| What is being asked |
Begin with the line containing "theorem statusRegisterLayout : Obligations.StatusRegisterLayout" and copy every line after it to the end of the entries, exactly, leaving out the lines before it.

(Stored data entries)
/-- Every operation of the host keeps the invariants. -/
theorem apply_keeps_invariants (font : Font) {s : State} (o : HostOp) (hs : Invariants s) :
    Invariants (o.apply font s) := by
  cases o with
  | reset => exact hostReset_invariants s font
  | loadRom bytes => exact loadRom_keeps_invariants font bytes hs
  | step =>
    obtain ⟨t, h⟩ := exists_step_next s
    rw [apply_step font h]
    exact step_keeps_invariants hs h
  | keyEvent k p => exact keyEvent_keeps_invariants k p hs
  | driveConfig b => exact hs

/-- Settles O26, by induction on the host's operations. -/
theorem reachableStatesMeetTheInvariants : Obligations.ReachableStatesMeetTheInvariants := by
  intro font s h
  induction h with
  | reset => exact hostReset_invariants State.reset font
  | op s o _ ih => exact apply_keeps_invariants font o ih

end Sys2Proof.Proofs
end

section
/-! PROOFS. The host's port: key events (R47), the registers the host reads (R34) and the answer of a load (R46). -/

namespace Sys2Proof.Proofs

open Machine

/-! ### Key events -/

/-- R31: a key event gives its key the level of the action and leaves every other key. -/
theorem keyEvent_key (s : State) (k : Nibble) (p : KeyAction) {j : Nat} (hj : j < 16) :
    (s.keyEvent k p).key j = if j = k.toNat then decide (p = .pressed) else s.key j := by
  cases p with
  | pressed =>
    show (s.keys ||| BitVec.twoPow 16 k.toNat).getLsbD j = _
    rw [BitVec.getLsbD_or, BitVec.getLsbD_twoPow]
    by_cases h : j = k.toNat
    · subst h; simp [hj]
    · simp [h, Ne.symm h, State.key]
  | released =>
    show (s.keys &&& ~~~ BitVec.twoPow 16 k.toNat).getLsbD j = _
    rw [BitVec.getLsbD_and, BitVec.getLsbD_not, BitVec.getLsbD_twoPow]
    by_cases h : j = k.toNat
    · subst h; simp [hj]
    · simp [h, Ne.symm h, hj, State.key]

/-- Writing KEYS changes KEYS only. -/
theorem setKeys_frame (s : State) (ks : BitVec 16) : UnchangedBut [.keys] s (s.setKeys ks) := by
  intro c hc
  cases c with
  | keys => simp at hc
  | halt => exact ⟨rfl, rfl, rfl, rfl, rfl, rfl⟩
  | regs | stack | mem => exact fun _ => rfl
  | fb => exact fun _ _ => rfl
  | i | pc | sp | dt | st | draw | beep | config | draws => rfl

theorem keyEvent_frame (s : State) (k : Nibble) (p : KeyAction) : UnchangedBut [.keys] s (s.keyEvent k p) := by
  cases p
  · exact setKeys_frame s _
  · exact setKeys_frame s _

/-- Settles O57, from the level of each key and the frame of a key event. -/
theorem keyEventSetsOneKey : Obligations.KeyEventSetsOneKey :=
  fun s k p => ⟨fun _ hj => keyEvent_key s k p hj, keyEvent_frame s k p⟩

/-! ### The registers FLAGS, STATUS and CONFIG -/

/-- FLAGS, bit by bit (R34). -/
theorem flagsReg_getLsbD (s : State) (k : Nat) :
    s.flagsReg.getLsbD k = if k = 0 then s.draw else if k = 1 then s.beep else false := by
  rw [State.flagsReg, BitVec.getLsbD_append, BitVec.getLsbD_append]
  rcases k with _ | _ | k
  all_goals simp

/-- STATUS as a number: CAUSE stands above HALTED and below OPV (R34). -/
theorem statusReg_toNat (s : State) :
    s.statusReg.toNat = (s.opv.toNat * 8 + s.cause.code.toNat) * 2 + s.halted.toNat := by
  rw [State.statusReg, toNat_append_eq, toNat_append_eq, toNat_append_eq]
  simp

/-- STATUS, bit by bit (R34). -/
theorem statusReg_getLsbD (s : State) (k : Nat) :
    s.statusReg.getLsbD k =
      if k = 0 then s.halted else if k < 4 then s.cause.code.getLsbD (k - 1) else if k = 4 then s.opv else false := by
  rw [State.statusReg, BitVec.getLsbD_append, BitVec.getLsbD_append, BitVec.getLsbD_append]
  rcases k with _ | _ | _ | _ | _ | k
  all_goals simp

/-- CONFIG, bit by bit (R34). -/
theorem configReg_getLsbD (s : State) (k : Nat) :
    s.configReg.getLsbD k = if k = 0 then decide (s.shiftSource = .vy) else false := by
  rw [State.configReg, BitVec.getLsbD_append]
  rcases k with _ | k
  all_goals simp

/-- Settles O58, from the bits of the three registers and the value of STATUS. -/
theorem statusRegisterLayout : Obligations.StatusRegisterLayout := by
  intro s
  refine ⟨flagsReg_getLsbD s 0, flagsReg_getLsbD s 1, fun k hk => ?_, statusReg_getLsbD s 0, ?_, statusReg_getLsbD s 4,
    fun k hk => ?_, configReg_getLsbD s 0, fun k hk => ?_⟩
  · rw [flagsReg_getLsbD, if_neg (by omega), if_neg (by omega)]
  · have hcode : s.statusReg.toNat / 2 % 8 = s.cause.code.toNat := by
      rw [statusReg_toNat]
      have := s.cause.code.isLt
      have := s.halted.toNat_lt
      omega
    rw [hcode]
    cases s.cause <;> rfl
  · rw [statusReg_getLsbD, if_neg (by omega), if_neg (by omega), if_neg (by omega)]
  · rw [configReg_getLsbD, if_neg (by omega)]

| Task response |
theorem statusRegisterLayout : Obligations.StatusRegisterLayout := by
  intro s
  refine ⟨flagsReg_getLsbD s 0, flagsReg_getLsbD s 1, fun k hk => ?_, statusReg_getLsbD s 0, ?_, statusReg_getLsbD s 4,
    fun k hk => ?_, configReg_getLsbD s 0, fun k hk => ?_⟩
  · rw [flagsReg_getLsbD, if_neg (by omega), if_neg (by omega)]
  · have hcode : s.statusReg.toNat / 2 % 8 = s.cause.code.toNat := by
      rw [statusReg_toNat]
      have := s.cause.code.isLt
      have := s.halted.toNat_lt
      omega
    rw [hcode]
    cases s.cause <;> rfl
  · rw [statusReg_getLsbD, if_neg (by omega), if_neg (by omega), if_neg (by omega)]
  · rw [configReg_getLsbD, if_neg (by omega)]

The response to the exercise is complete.